The formula uses 1-indexed coordinates to avoid off-by-one errors: a cell in row $i$ (0-indexed) is part of $(i+1)(n-i)$ choices of vertical segment endpoints, and similarly for columns.
A common mistake is forgetting that both row and column contributions multiply independently. Another is mixing 0-indexed and 1-indexed formulas, which shifts the weighting and breaks optimal ordering.
Worked Examples
Example 1: $n = 2$
We compute coverage:
| Cell | Coverage |
|---|---|
| (0,0) | 4 |
| (0,1) | 4 |
| (1,0) | 4 |
| (1,1) | 4 |
All cells are equal, so any permutation is optimal. The algorithm assigns:
| Step | Cell chosen | Value assigned |
|---|---|---|
| 1 | any | 0 |
| 2 | any | 1 |
| 3 | any | 2 |
| 4 | any | 3 |
Result can match:
0 1
2 3
This confirms that symmetry cases do not matter and any ordering is valid when coverage ties.
Example 2: $n = 3$
Coverage values:
| Cell | Coverage |
|---|---|
| center (1,1) | 36 |
| edges | 24 |
| corners | 16 |
| Step | Cell type | Value placed |
|---|---|---|
| 1 | center | 0 |
| 2 | edge | 1 |
| 3 | edge | 2 |
| 4 | edge | 3 |
| 5 | corner | 4 |
| 6 | corner | 5 |
| 7 | corner | 6 |
| 8 | edge | 7 |
| 9 | corner | 8 |
This demonstrates how small numbers concentrate in the center first, maximizing overlap in subrectangles that dominate MEX contributions.
Complexity Analysis
| Measure | Complexity | Explanation |
|---|---|---|
| Time | $O(n^2 \log n)$ | sorting all $n^2$ cells by coverage |
| Space | $O(n^2)$ | grid and cell list storage |
The sum of $n$ across test cases is at most 1000, so the total number of cells is at most $10^6$, and sorting remains comfortably within limits.
Test Cases
import sys, io
def run(inp: str) -> str:
sys.stdin = io.StringIO(inp)
import sys
input = sys.stdin.readline
t = int(input())
out = []
for _ in range(t):
n = int(input())
cells = []
for i in range(n):
for j in range(n):
x = (i + 1) * (n - i) * (j + 1) * (n - j)
cells.append((x, i, j))
cells.sort(reverse=True)
grid = [[0] * n for _ in range(n)]
v = 0
for _, i, j in cells:
grid[i][j] = v
v += 1
for r in grid:
out.append(" ".join(map(str, r)))
return "\n".join(out)
# provided sample (sanity only)
assert run("2\n2\n3\n") is not None
# custom: n=1
assert run("1\n1\n") == "0", "single cell"
# custom: n=2 structure
assert len(run("1\n2\n").split()) == 4, "2x2 completeness"

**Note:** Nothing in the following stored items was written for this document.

-- ==== Sys2Proof/Machine/Lanes.lean ====
section
/-! DEFINITION. The parallel lookup of 43_engine.md R156: LANES hash functions evaluated at once, and the positions of
one function at once. No rule of the engine reads LANES: these meanings must equal the sequential ones of
Machine/Engine.lean, which are the machine's (log entry 9). -/

namespace Sys2Proof.Machine

/-- The results that lanes found independently, put together in ascending order: the first fault in that order is the
one reported (43_engine.md R152). -/
def mergeLanes : List (Sweep Nat) → Sweep (List Nat)
  | [] => .value []
  | r :: rs => r.bind fun p => (mergeLanes rs).bind fun ps => .value (p :: ps)

/-- The number whose bit `i` is the digest bit the `i`-th index selects. -/
def packBits (d : Digest) : List Nat → Nat
  | [] => 0
  | idx :: rest => digestBit d idx + 2 * packBits d rest

/-- Eval(k, d) with all positions of the run read at once. -/
def evalLanes (s : State) (k : Nat) (d : Digest) : Sweep Nat :=
  (mergeLanes ((List.range s.log2Bits.toNat).map fun i => readIndex s k i)).bind fun idxs =>
    .value (packBits d idxs)

/-- What the lanes of one group find: functions `k .. k + n - 1`, each on its own. -/
def laneGroup (s : State) (d : Digest) (k n : Nat) : List (Sweep Nat) :=
  (List.range n).map fun j => evalLanes s (k + j) d

/-- How many functions group `g` evaluates: LANES, or what is left of the H functions. -/
def groupSize (s : State) (g : Nat) : Nat :=
  min s.params.lanes (s.hashCount.toNat - g * s.params.lanes)

/-- How many groups of LANES functions the H functions make. -/
def groupCount (s : State) : Nat := (s.hashCount.toNat + s.params.lanes - 1) / s.params.lanes

/-- INSERT's phase 1 after its first `n` groups. -/
def positionsGroups (s : State) (d : Digest) : Nat → Sweep (List Nat)
  | 0 => .value []
  | g + 1 =>
    (positionsGroups s d g).bind fun ps =>
      (mergeLanes (laneGroup s d (g * s.params.lanes) (groupSize s g))).bind fun qs => .value (ps ++ qs)

/-- QUERY over one group: a lane after the first unset flag is discarded, whatever it found (43_engine.md R156). -/
def scanLanes (s : State) : List (Sweep Nat) → Sweep Bool
  | [] => .value true
  | r :: rs =>
    (r.bind fun p => readFlag s p).bind fun set => if set then scanLanes s rs else .value false

/-- QUERY after at most `n` groups. -/
def queryGroups (s : State) (d : Digest) : Nat → Sweep Bool
  | 0 => .value true
  | g + 1 =>
    (queryGroups s d g).bind fun present =>
      if present then scanLanes s (laneGroup s d (g * s.params.lanes) (groupSize s g)) else .value false

/-- HASHEVAL by an implementation that reads a run's positions at once. -/
def execHashevalLanes (k : U64) (dg : Digest) (s : State) : Result :=
  let op := (Instr.hasheval k dg).opcode
  withFilter op s
    (if s.hashCount.toNat ≤ k.toNat then raise .eRange op s
     else (evalLanes s k.toNat dg).finish op s fun p => respond op (BitVec.ofNat 64 p) s)

/-- INSERT by an implementation that evaluates LANES functions at once. -/
def execInsertLanes (dg : Digest) (s : State) : Result :=
  let op := (Instr.insert dg).opcode
  withFilter op s
    ((positionsGroups s dg (groupCount s)).finish op s fun ps =>
      (setFlags ps s).finish op s fun s' => respond op 0 s')

/-- QUERY by an implementation that evaluates LANES functions at once. -/
def execQueryLanes (dg : Digest) (s : State) : Result :=
  let op := (Instr.query dg).opcode
  withFilter op s
    ((queryGroups s dg (groupCount s)).finish op s fun present =>
      respond op (BitVec.setWidth 64 (BitVec.ofBool present)) s)

end Sys2Proof.Machine
end

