/-- 60_exceptions.md R184: FAULT is left only by SRESET and by hardware reset, both of which give EMPTY; any other
command answered in FAULT leaves `fault`, `fault_addr` and the whole state: faults do not nest. -/
def Obligations.OnlyResetLeavesFault : Prop :=
  (∀ (i : Instr) (s t : State), s.fault = true → exec i s = .next t →
    (i = .sreset ∧ t.lifecycle = some .empty) ∨ (i ≠ .sreset ∧ t = { s with rsps := t.rsps })) ∧
  (∀ s : State, ∃ t, exec .sreset s = .next t ∧ t.lifecycle = some .empty) ∧
  (∀ p, (State.hardReset p).lifecycle = some .empty)

/-- 10_state.md R24: the two flags name one of EMPTY, ACTIVE and FAULT, never the fourth combination; CONFIG that ends
OK goes from EMPTY to ACTIVE, RELEASE that ends OK from ACTIVE to EMPTY, a table fault in HASHEVAL, INSERT or QUERY from
ACTIVE to FAULT, SRESET and hardware reset to EMPTY, and every other command in every other state leaves it. -/
def Obligations.LifecycleTransitionsAreTheSpecs : Prop :=
  (∀ s : State, s.Inv →
    (s.lifecycle = some .empty ∧ s.active = false ∧ s.fault = false) ∨
    (s.lifecycle = some .active ∧ s.active = true ∧ s.fault = false) ∨
    (s.lifecycle = some .fault ∧ s.active = true ∧ s.fault = true)) ∧
  (∀ (i : Instr) (s t : State) (e : Status) (data : U64), s.Inv → exec i s = .next t →
    t.rsps = s.rsps ++ [Response.word ⟨e, i.opcode, data⟩] →
    match i with
    | .config _ _ =>
      if e = .ok then s.lifecycle = some .empty ∧ t.lifecycle = some .active else t.lifecycle = s.lifecycle
    | .release =>
      if e = .ok then s.lifecycle = some .active ∧ t.lifecycle = some .empty else t.lifecycle = s.lifecycle
    | .sreset => t.lifecycle = some .empty
    | .hasheval _ _ =>
      if e = .eTable then s.lifecycle = some .active ∧ t.lifecycle = some .fault else t.lifecycle = s.lifecycle
    | .insert _ =>
      if e = .eTable then s.lifecycle = some .active ∧ t.lifecycle = some .fault else t.lifecycle = s.lifecycle
    | .query _ =>
      if e = .eTable then s.lifecycle = some .active ∧ t.lifecycle = some .fault else t.lifecycle = s.lifecycle
    | .validate _ _ => t.lifecycle = s.lifecycle
    | .rdreg _ => t.lifecycle = s.lifecycle
    | .bufrd _ => t.lifecycle = s.lifecycle
    | .bufwr _ _ => t.lifecycle = s.lifecycle) ∧
  ∀ p, (State.hardReset p).lifecycle = some .empty
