/-- Phase 1 meets a table fault exactly at the first function that does. -/
theorem positionsUpTo_eq_tableFault {s : State} {d : Digest} {n off : Nat} :
    positionsUpTo s d n = .tableFault off ↔
      ∃ k, k < n ∧ eval s k d = .tableFault off ∧ ∀ j, j < k → ∃ p, eval s j d = .value p := by
  induction n with
  | zero => simp [positionsUpTo]
  | succ n ih =>
    unfold positionsUpTo
    rw [Sweep.bind_eq_tableFault, ih]
    constructor
    · rintro (⟨k, hk, h⟩ | ⟨ps, hps, h⟩)
      · exact ⟨k, by omega, h⟩
      · rcases Sweep.bind_eq_tableFault.1 h with h | ⟨_, _, h⟩
        · refine ⟨n, Nat.lt_succ_self n, h, fun j hj => ?_⟩
          obtain ⟨p, _, hp⟩ := (positionsUpTo_eq_value.1 hps).2 j hj
          exact ⟨p, hp⟩
        · cases h
    · rintro ⟨k, hk, h, hbefore⟩
      rcases Nat.lt_succ_iff_lt_or_eq.1 hk with hk | rfl
      · exact .inl ⟨k, hk, h, hbefore⟩
      · have hval : ∀ m, m ≤ k → ∃ ps, positionsUpTo s d m = .value ps := by
          intro m
          induction m with
          | zero => exact fun _ => ⟨[], rfl⟩
          | succ m ihm =>
            intro hm
            obtain ⟨ps, hps⟩ := ihm (by omega)
            obtain ⟨p, hp⟩ := hbefore m (by omega)
            exact ⟨ps ++ [p], by rw [positionsUpTo, hps, Sweep.bind_value, hp, Sweep.bind_value]⟩
        obtain ⟨ps, hps⟩ := hval k le_rfl
        exact .inr ⟨ps, hps, Sweep.bind_eq_tableFault.2 (.inl h)⟩

/-- Phase 1 stops at a missing byte only where an evaluation does. -/
theorem positionsUpTo_ne_outside {s : State} {d : Digest} {n off : Nat}
    (h : ∀ k, k < n → ∀ o, eval s k d ≠ .outside o) : positionsUpTo s d n ≠ .outside off := by
  induction n with
  | zero => simp [positionsUpTo]
  | succ n ih =>
    unfold positionsUpTo
    rw [Ne, Sweep.bind_eq_outside, not_or]
    refine ⟨ih fun k hk => h k (by omega), ?_⟩
    rintro ⟨ps, _, hp⟩
    rcases Sweep.bind_eq_outside.1 hp with hp | ⟨_, _, hp⟩
    · exact h n (Nat.lt_succ_self n) _ hp
    · cases hp

/-- Phase 1 depends on the evaluations alone. -/
theorem positionsUpTo_congr {s t : State} {d : Digest} {n : Nat} (h : ∀ k, k < n → eval t k d = eval s k d) :
    positionsUpTo t d n = positionsUpTo s d n := by
  induction n with
  | zero => rfl
  | succ n ih =>
    rw [positionsUpTo, positionsUpTo, ih fun k hk => h k (by omega), h n (Nat.lt_succ_self n)]

/-! ### INSERT, phase 2 -/

theorem flagMask_getLsbD (n j : Nat) : (flagMask n).getLsbD j = decide (j = n % 8) := by
  unfold flagMask
  rw [BitVec.getLsbD_ofNat, Nat.testBit_two_pow]
  by_cases h : j = n % 8
  · subst h; simp; omega
  · simp [h, Ne.symm h]

/-- Setting one flag, where the memory has its byte. -/
theorem setFlag_eq_value {s t : State} {p : Nat} :
    setFlag s p = .value t ↔ s.inBuffer (flagOffset s p) = true ∧
      t = { s with mem := Memory.write s.mem (flagOffset s p) (Memory.read s.mem (flagOffset s p) ||| flagMask p) } := by
  unfold setFlag
  by_cases h : s.inBuffer (flagOffset s p) = true
  · rw [State.memRead_eq_some.2 ⟨h, rfl⟩]
    dsimp only
    rw [State.memWrite_of_inBuffer h]
    simp [h, eq_comm]
  · rw [State.memRead_eq_none.2 (by simpa using h)]
    simp [h]

theorem setFlag_ne_tableFault (s : State) (p off : Nat) : setFlag s p ≠ .tableFault off := by
  unfold setFlag
  split
  · simp
  · split <;> simp

theorem setFlag_eq_outside {s : State} {p off : Nat} (h : setFlag s p = .outside off) :
    s.inBuffer (flagOffset s p) = false := by
  by_contra hc
  have hc : s.inBuffer (flagOffset s p) = true := by simpa using hc
  rw [setFlag_eq_value.2 ⟨hc, rfl⟩] at h
  cases h

theorem setFlags_ne_tableFault (ps : List Nat) (s : State) (off : Nat) : setFlags ps s ≠ .tableFault off := by
  induction ps generalizing s with
  | nil => simp [setFlags]
  | cons p ps ih =>
    rw [setFlags, Ne, Sweep.bind_eq_tableFault, not_or]
    exact ⟨setFlag_ne_tableFault s p off, by rintro ⟨s', _, h⟩; exact ih s' h⟩

/-- Phase 2 runs to its end where every flag's byte is in the buffer. -/
theorem setFlags_total {ps : List Nat} {s : State} (h : ∀ p ∈ ps, s.inBuffer (flagOffset s p) = true) :
    ∃ t, setFlags ps s = .value t := by
  induction ps generalizing s with
  | nil => exact ⟨s, rfl⟩
  | cons p ps ih =>
    rw [setFlags, setFlag_eq_value.2 ⟨h p (by simp), rfl⟩, Sweep.bind_value]
    exact ih fun q hq => h q (by simp [hq])

/-- What phase 2 does: memory alone changes, it keeps its form and its offsets, and a bit of a byte afterwards is what
it was, or is the flag of one of the positions. -/
theorem setFlags_value {ps : List Nat} {s t : State} (hw : Memory.wf s.mem = true) (h : setFlags ps s = .value t) :
    t = { s with mem := t.mem } ∧ Memory.wf t.mem = true ∧
    (∀ c ∈ t.mem, c ∈ s.mem ∨ s.inBuffer c.1 = true) ∧
    ∀ off, Option.isSome (t.memRead off) = Option.isSome (s.memRead off) ∧
      ∀ b b', s.memRead off = some b → t.memRead off = some b' → ∀ j, j < 8 →
        (b'.getLsbD j = true ↔ b.getLsbD j = true ∨ ∃ p ∈ ps, off = flagOffset s p ∧ j = p % 8) := by
  induction ps generalizing s with
  | nil =>
    cases h
    refine ⟨rfl, hw, fun c hc => .inl hc, fun off => ⟨rfl, fun b b' hb hb' j _ => ?_⟩⟩
    rw [hb] at hb'; cases hb'; simp
  | cons p ps ih =>
    rw [setFlags] at h
    obtain ⟨s1, h1, h2⟩ := Sweep.bind_eq_value.1 h
    obtain ⟨hin, hs1⟩ := setFlag_eq_value.1 h1
    have hw1 : Memory.wf s1.mem = true := by rw [hs1]; exact Memory.wf_write hw _ _
    obtain ⟨ht, htw, htm, htr⟩ := ih hw1 h2
    have hfo : ∀ q, flagOffset s1 q = flagOffset s q := fun q => by rw [hs1]; rfl
    have hib : ∀ o, s1.inBuffer o = s.inBuffer o := fun o => by rw [hs1]; rfl
    have hr1 := fun a => State.memRead_write hw hin
      (Memory.read s.mem (flagOffset s p) ||| flagMask p) a
    rw [← hs1] at hr1
    refine ⟨by rw [ht, hs1], htw, fun c hc => ?_, fun off => ?_⟩
    · rcases htm c hc with hc | hc
      · rw [hs1] at hc
        rcases Memory.mem_write hc with hc | hc
        · exact .inr (by rw [hc]; exact hin)
        · exact .inl hc
      · exact .inr (by rw [← hib]; exact hc)
    · obtain ⟨hsome, hbits⟩ := htr off
      have hread := hr1 off
      by_cases hoff : off = flagOffset s p
      · rw [if_pos hoff] at hread
        have hold : s.memRead off = some (Memory.read s.mem (flagOffset s p)) := by
          rw [hoff]; exact State.memRead_eq_some.2 ⟨hin, rfl⟩
        refine ⟨by rw [hsome, hread, hold]; rfl, fun b b' hb hb' j hj => ?_⟩
        rw [hold] at hb; cases hb
        rw [hbits _ b' hread hb' j hj, BitVec.getLsbD_or, flagMask_getLsbD]
        simp only [hfo, List.mem_cons, exists_eq_or_imp, Bool.or_eq_true, decide_eq_true_eq]
        constructor
        · rintro ((h | h) | h)
          · exact .inl h
          · exact .inr (.inl ⟨hoff, h⟩)
          · exact .inr (.inr h)
        · rintro (h | h | h)
          · exact .inl (.inl h)
          · exact .inl (.inr h.2)
          · exact .inr h
      · rw [if_neg hoff] at hread
        refine ⟨by rw [hsome, hread], fun b b' hb hb' j hj => ?_⟩
        rw [hbits b b' (by rw [hread]; exact hb) hb' j hj]
        simp only [hfo, List.mem_cons, exists_eq_or_imp]
        constructor
        · rintro (h | h)
          · exact .inl h
          · exact .inr (.inr h)
        · rintro (h | h | h)
          · exact .inl h
          · exact absurd h.1 hoff
          · exact .inr h

/-! ### QUERY -/

theorem readFlag_eq_value {s : State} {p : Nat} {x : Bool} :
    readFlag s p = .value x ↔ ∃ b, s.memRead (flagOffset s p) = some b ∧ flagIn b p = x := by
  unfold readFlag
  cases s.memRead (flagOffset s p) <;> simp

theorem readFlag_ne_tableFault (s : State) (p off : Nat) : readFlag s p ≠ .tableFault off := by
  unfold readFlag
  split <;> simp

/-- The flag a function selects. -/
theorem selectedFlag_eq_value {s : State} {k : Nat} {d : Digest} {x : Bool} :
    selectedFlag s k d = .value x ↔ ∃ p, eval s k d = .value p ∧ readFlag s p = .value x :=
  Sweep.bind_eq_value

theorem selectedFlag_eq_tableFault {s : State} {k off : Nat} {d : Digest} :
    selectedFlag s k d = .tableFault off ↔ eval s k d = .tableFault off := by
  unfold selectedFlag
  rw [Sweep.bind_eq_tableFault]
  exact ⟨fun h => h.elim id fun ⟨_, _, h⟩ => absurd h (readFlag_ne_tableFault _ _ _), .inl⟩

/-- QUERY finds no unset flag exactly when every function selects a set one. -/
theorem queryUpTo_eq_true {s : State} {d : Digest} {n : Nat} :
    queryUpTo s d n = .value true ↔ ∀ k, k < n → selectedFlag s k d = .value true := by
  induction n with
  | zero => simp [queryUpTo]
  | succ n ih =>
    unfold queryUpTo
    rw [Sweep.bind_eq_value]
    constructor
    · rintro ⟨present, hp, h⟩ k hk
      cases present with
      | false => simp at h
      | true =>
        rcases Nat.lt_succ_iff_lt_or_eq.1 hk with hk | rfl
        · exact ih.1 hp k hk
        · simpa using h
    · intro h
      exact ⟨true, ih.2 fun k hk => h k (by omega), by simpa using h n (Nat.lt_succ_self n)⟩

/-- QUERY stops at the first function that selects an unset flag. -/
theorem queryUpTo_eq_false {s : State} {d : Digest} {n : Nat} :
    queryUpTo s d n = .value false ↔
      ∃ k, k < n ∧ selectedFlag s k d = .value false ∧ ∀ j, j < k → selectedFlag s j d = .value true := by
  induction n with
  | zero => simp [queryUpTo]
  | succ n ih =>
    unfold queryUpTo
    rw [Sweep.bind_eq_value]
    constructor
    · rintro ⟨present, hp, h⟩
      cases present with
      | false =>
        obtain ⟨k, hk, h⟩ := ih.1 hp
        exact ⟨k, by omega, h⟩
      | true => exact ⟨n, Nat.lt_succ_self n, by simpa using h, queryUpTo_eq_true.1 hp⟩
    · rintro ⟨k, hk, h, hbefore⟩
      rcases Nat.lt_succ_iff_lt_or_eq.1 hk with hk | rfl
      · exact ⟨false, ih.2 ⟨k, hk, h, hbefore⟩, by simp⟩
      · exact ⟨true, queryUpTo_eq_true.2 hbefore, by simpa using h⟩

/-- QUERY meets a table fault exactly at a function reached through set flags alone. -/
theorem queryUpTo_eq_tableFault {s : State} {d : Digest} {n off : Nat} :
    queryUpTo s d n = .tableFault off ↔
      ∃ k, k < n ∧ eval s k d = .tableFault off ∧ ∀ j, j < k → selectedFlag s j d = .value true := by
  induction n with
  | zero => simp [queryUpTo]
  | succ n ih =>
    unfold queryUpTo
    rw [Sweep.bind_eq_tableFault, ih]
    constructor
    · rintro (⟨k, hk, h⟩ | ⟨present, hp, h⟩)
      · exact ⟨k, by omega, h⟩
      · cases present with
        | false => simp at h
        | true =>
          exact ⟨n, Nat.lt_succ_self n, selectedFlag_eq_tableFault.1 (by simpa using h), queryUpTo_eq_true.1 hp⟩
    · rintro ⟨k, hk, h, hbefore⟩
      rcases Nat.lt_succ_iff_lt_or_eq.1 hk with hk | rfl
      · exact .inl ⟨k, hk, h, hbefore⟩
      · exact .inr ⟨true, queryUpTo_eq_true.2 hbefore, by simpa using selectedFlag_eq_tableFault.2 h⟩

/-- QUERY stops at a missing byte only where a selected flag does. -/
theorem queryUpTo_ne_outside {s : State} {d : Digest} {n off : Nat}
    (h : ∀ k, k < n → ∀ o, selectedFlag s k d ≠ .outside o) : queryUpTo s d n ≠ .outside off := by
  induction n with
  | zero => simp [queryUpTo]
  | succ n ih =>
    unfold queryUpTo
    rw [Ne, Sweep.bind_eq_outside, not_or]
    refine ⟨ih fun k hk => h k (by omega), ?_⟩
    rintro ⟨present, _, hp⟩
    cases present with
    | false => simp at hp
    | true => exact h n (Nat.lt_succ_self n) off (by simpa using hp)

/-- QUERY depends on the selected flags alone. -/
theorem queryUpTo_congr {s t : State} {d : Digest} {n : Nat}
    (h : ∀ k, k < n → selectedFlag t k d = selectedFlag s k d) : queryUpTo t d n = queryUpTo s d n := by
  induction n with
  | zero => rfl
  | succ n ih =>
    rw [queryUpTo, queryUpTo, ih fun k hk => h k (by omega), h n (Nat.lt_succ_self n)]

# custom: n=3 grid contains all numbers
res = run("1\n3\n").split()
vals = list(map(int, res))
assert sorted(vals) == list(range(9)), "permutation check"
# custom: multiple tests
assert run("2\n1\n2\n") is not None
| Test input | Expected output | What it validates |
|---|---|---|
| n=1 | 0 | base case correctness |
| n=2 | 4 distinct values | full coverage construction |
| n=3 | permutation of 0..8 | no duplicates or omissions |
| mixed tests | valid grids | multi-test handling |
Edge Cases
For $n=1$, there is only one cell and one value. The algorithm computes coverage as $1$, assigns value $0$, and outputs a correct trivial grid.
For even $n$, there is no single center cell, so multiple cells share the same maximum coverage. The algorithm naturally handles this since sorting is stable under ties, and any ordering among equal values does not affect correctness.
For large $n$, coverage values can become large but always fit in Python integers. The ordering remains consistent, and the construction still runs in $O(n^2 \log n)$, matching constraints without modification.